7. Handle the cold start vs. warm start distinction. When the app is already running and receives a deep link, the behavior differs from a cold start. React Native's Linking.getInitialURL() only fires on cold start; the url event listener only fires on warm start. Flutter's go_router handles both, but if you're using manual platform channels, test both scenarios explicitly.
Conclusion
Cross-platform deep linking requires work on multiple layers: server-side verification files, native platform configuration, framework bridge code, and in-app navigation routing.
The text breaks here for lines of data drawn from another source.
-- ==== Sys2Proof/Machine/Opt.lean ====
section
/-! DEFINITION. The optical ports (chapter 09): bring-up (R350 to R353), groups and replay (R345 to R349), the monitors,
the Heliostat and the Seeing monitor (R354 to R358, R362), and the hitless swap (R363 to R367). -/

namespace Sys2Proof.Machine

open Sys2Proof

/-- Ports that exist: 0-7 of every P-die, and 8 and 9 of P0. -/
def portExists (p n : Nat) : Bool := decide (p < 6) && (decide (n < 8) || (decide (p = 0) && decide (n < 10)))

/-- R627: the health index of a port. -/
def portUnit (p n : Nat) : Nat := if n < 8 then 1344 + 8 * p + n else 1384 + n

/-- Two's complement on 16 bits. -/
def w16 (z : Int) : Nat := wrapInt 16 z

/-- The larger `big` / `small` in 0.01 dB, rounded to the nearest: the number of m ≥ 1 with 10^(2m − 1) ≤ the
2000th power of the quotient. -/
def centibels : Nat → Nat → Nat → Nat
  | 0, _, _ => 0
  | fuel + 1, x, y => if y ≤ x then 1 + centibels fuel x (100 * y) else 0

/-- 1000 × log10 (a / b), rounded to the nearest, of positive numbers (R357). -/
def logRatio (a b : Nat) : Int :=
  if b ≤ a then (centibels 32767 (a ^ 2000) (10 * b ^ 2000) : Nat)
  else -((centibels 32767 (b ^ 2000) (10 * a ^ 2000) : Nat) : Int)

/-- STATE of OPT_PORT_n_STAT. -/
def OptStep.code : OptStep → Nat
  | .dark => 0 | .calibrate => 1 | .light | .lock | .align | .exchange | .qualify => 2 | .up => 3 | .keepAlive => 4
  | .heldDown => 5 | .failed => 6 | .apr => 7

namespace Dev

def port (d : Dev) (p n : Nat) : OptPort := NMap.get {} d.ports (16 * p + n)

def setPort (d : Dev) (p n : Nat) (x : OptPort) : Dev := { d with ports := NMap.set {} d.ports (16 * p + n) x }

def modPort (d : Dev) (p n : Nat) (f : OptPort → OptPort) : Dev := d.setPort p n (f (d.port p n))

/-- HLK_STAT STATE of a link that is not in service: down while DOWN holds it, hello once a host port is in service, and
training while one comes up. -/
def hostState (d : Dev) : Nat :=
  let st (n : Nat) : OptStep := (d.port 0 n).step
  if d.on F.HLK_CTRL.DOWN || d.on F.DLK_DIE_k_INV.OCCULTED 0 (dieP 0) then 0
  else if d.gf F.HLK_STAT.PORTS_UP ≠ 0 then 2
  else if [8, 9].any fun n => !([OptStep.dark, .heldDown, .failed, .apr].contains (st n)) then 1
  else 0

/-- R477: the Perdun link follows its host ports, 8 and 9 of P0: at the first one in service the AK20 sends its HELLO.
-/
def noteHost (d : Dev) : Dev :=
  let up (n : Nat) : Nat := if [OptStep.up, OptStep.keepAlive].contains (d.port 0 n).step then 1 else 0
  let d := d.sf F.HLK_STAT.PORTS_UP (up 8 + 2 * up 9)
  if d.hlkUp then d
  else
    let was := d.gf F.HLK_STAT.STATE
    let d := d.sf F.HLK_STAT.STATE d.hostState
    if was ≠ 2 ∧ d.gf F.HLK_STAT.STATE = 2 then d.sendHello else d

/-- R350, R370: a port exchanges groups: it is in service, or it is host port 8 in keep-alive. -/
def portRuns (d : Dev) (p n : Nat) : Bool := [OptStep.up, OptStep.keepAlive].contains (d.port p n).step

/-- A step of R350, with the STATE that it shows. -/
def portStep (d : Dev) (p n : Nat) (st : OptStep) : Dev :=
  let d := (d.modPort p n fun x => { x with step := st }).sf F.OPT_PORT_n_STAT.STATE st.code p n
  if p = 0 ∧ 8 ≤ n then d.noteHost else d

/-- R377, R613: an optics code written with its port, channel and stage. -/
def logOpt (d : Dev) (code p n ch stage d1 : Nat) : Dev :=
  (d.sf F.OPT_PORT_n_STAT.LAST_CODE code p n).logAt code (dieP p) (portUnit p n) (n + ch * 16 + stage * 512) d1

/-- R499: interrupt source 640 + 8p + e. -/
def raiseOpt (d : Dev) (p e : Nat) : Dev := d.raise (640 + 8 * p + e)

/-- The channel of a lane in the transmit or receive map. -/
def laneCh (d : Dev) (p n : Nat) (tx : Bool) (l : Nat) : Nat :=
  getBits (d.reg ⟨.OPT_PORT_n_MAP_k, p, n, (if tx then 0 else 2) + l / 12⟩) (5 * (l % 12) + 4) (5 * (l % 12))

def setLaneCh (d : Dev) (p n : Nat) (tx : Bool) (l c : Nat) : Dev :=
  let k : RegKey := ⟨.OPT_PORT_n_MAP_k, p, n, (if tx then 0 else 2) + l / 12⟩
  d.setReg k (setBits (d.reg k) (5 * (l % 12) + 4) (5 * (l % 12)) c)

/-- The channels of a direction's map, by lane. -/
def laneMap (d : Dev) (p n : Nat) (tx : Bool) : List Nat := (List.range 16).map (d.laneCh p n tx)

/-- The lane that a channel carries. -/
def laneOf (d : Dev) (p n : Nat) (tx : Bool) (c : Nat) : Option Nat := lowestBelow (fun l => decide (d.laneCh p n tx l = c)) 16

def laserSt (d : Dev) (p n c : Nat) : Nat := d.gf F.OPT_PORT_n_CH_c_LASER.STATE p n c

def setLaser (d : Dev) (p n c st : Nat) : Dev := d.sf F.OPT_PORT_n_CH_c_LASER.STATE st p n c

/-- TX_SPARES and RX_SPARES: the two spares less the channels that are lost to the direction. -/
def countSpares (d : Dev) (p n : Nat) : Dev :=
  let x := d.port p n
  let tx := ((List.range 18).filter fun c => decide (3 ≤ d.laserSt p n c) || x.farDead.contains c).length
  let rx := ((List.range 18).filter fun c => x.rxDead.contains c || x.rxRetired.contains c).length
  (d.sf F.OPT_PORT_n_STAT.TX_SPARES (2 - tx) p n).sf F.OPT_PORT_n_STAT.RX_SPARES (2 - rx) p n

/-- Lasers turned on, and turned off: a dark laser's bias is 0. -/
def lightOn (d : Dev) (p n : Nat) (cs : List Nat) : Dev :=
  d.modPort p n fun x => { x with lit := x.lit ++ cs.filter fun c => !x.lit.contains c }

def lightOff (d : Dev) (p n : Nat) (cs : List Nat) : Dev :=
  let d := d.modPort p n fun x => { x with lit := x.lit.filter fun c => !cs.contains c }
  cs.foldl (fun d c => d.sf F.OPT_PORT_n_CH_c_LASER.BIAS 0 p n c) d

/-- A command or a message goes to the far end: it waits for the next group (R346). -/
def optSend (d : Dev) (p n : Nat) (m : OptMsg) : Dev :=
  d.modPort p n fun x => { x with msgs := x.msgs ++ [m], mail := x.mail ++ [m] }

/-- R346: a swap command, with the map epoch it goes with: CMD switch carries MAP_EPOCH + 1 (R364). -/
def sendCmd (d : Dev) (p n : Nat) (c : SwapCmd) (w : OptSwap) : Dev :=
  let e := d.gf F.OPT_PORT_n_STAT.MAP_EPOCH p n
  d.optSend p n (.cmd c w.lane w.spare (if c = .switch then (e + 1) % 16 else e))

/-- R369, R370: in P2 a face port runs lane 0 alone, and in P3 host port 8. -/
def oneLane (d : Dev) (n : Nat) : Bool :=
  (decide (n < 8) && decide (d.gf F.PWR_STAT.STATE = 2)) || (decide (n = 8) && decide (d.gf F.PWR_STAT.STATE = 3))

/-- PORTS_UP of the P-die, and of the face for the S-die (R350, R285). -/
def setPortUp (d : Dev) (p n : Nat) (b : Bool) : Dev :=
  let k : RegKey := ⟨.OPT_FACE_STAT, p, 0, 0⟩
  let d := d.setReg k (setBits (d.reg k) (32 + n) (32 + n) (if b then 1 else 0))
  if n < 8 then d.portsChanged p (popCount 8 (d.gf F.OPT_FACE_STAT.PORTS_UP p)) else d

/-- APR of OPT_FACE_STAT: some port is in automatic power reduction. -/
def noteApr (d : Dev) (p : Nat) : Dev :=
  d.sf F.OPT_FACE_STAT.APR (if (List.range 10).any fun n => decide ((d.port p n).step = .apr) then 1 else 0) p

/-! ### Swaps -/

/-- R364: the lowest-numbered spare channel that is idle at this end and sound at the far receiver. -/
def spareOf (d : Dev) (p n : Nat) : Option Nat :=
  lowestBelow (fun c => !(d.laneMap p n true).contains c && decide (d.laserSt p n c ≤ 1)
    && !(d.port p n).farDead.contains c) 18

def headSwap (d : Dev) (p n : Nat) : Option OptSwap := (d.port p n).swaps.head?

def setHeadSwap (d : Dev) (p n : Nat) (w : OptSwap) : Dev :=
  (d.modPort p n fun x => { x with swaps := w :: x.swaps.drop 1 }).sf F.OPT_PORT_n_STAT.SWAP w.phase p n

def endSwap (d : Dev) (p n : Nat) : Dev :=
  (d.modPort p n fun x => { x with swaps := x.swaps.drop 1 }).sf F.OPT_PORT_n_STAT.SWAP 0 p n

/-- R363, R366: a swap started: it waits for the swaps of the same direction before it. -/
def queueSwap (d : Dev) (p n lane : Nat) (recal : Bool) : Dev :=
  d.modPort p n fun x => { x with swaps := x.swaps ++ [{ lane := lane, recal := recal }] }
No single framework abstracts all of this away, and that's unlikely to change because the native platform requirements are fundamental to how mobile operating systems handle links.
The practical approach is to standardize your URL patterns early, centralize your routing logic, type your route parameters, and test on real devices. For deferred deep links, you'll almost certainly want a service that handles the server-side matching rather than building it yourself.
Whether you're building with React Native, Flutter, Kotlin Multiplatform, or any other cross-platform framework, the deep linking fundamentals are the same. The differences are in the syntax, not the architecture. Get the architecture right, and switching frameworks or adding new platforms becomes a matter of writing new bridge code, not redesigning your link infrastructure.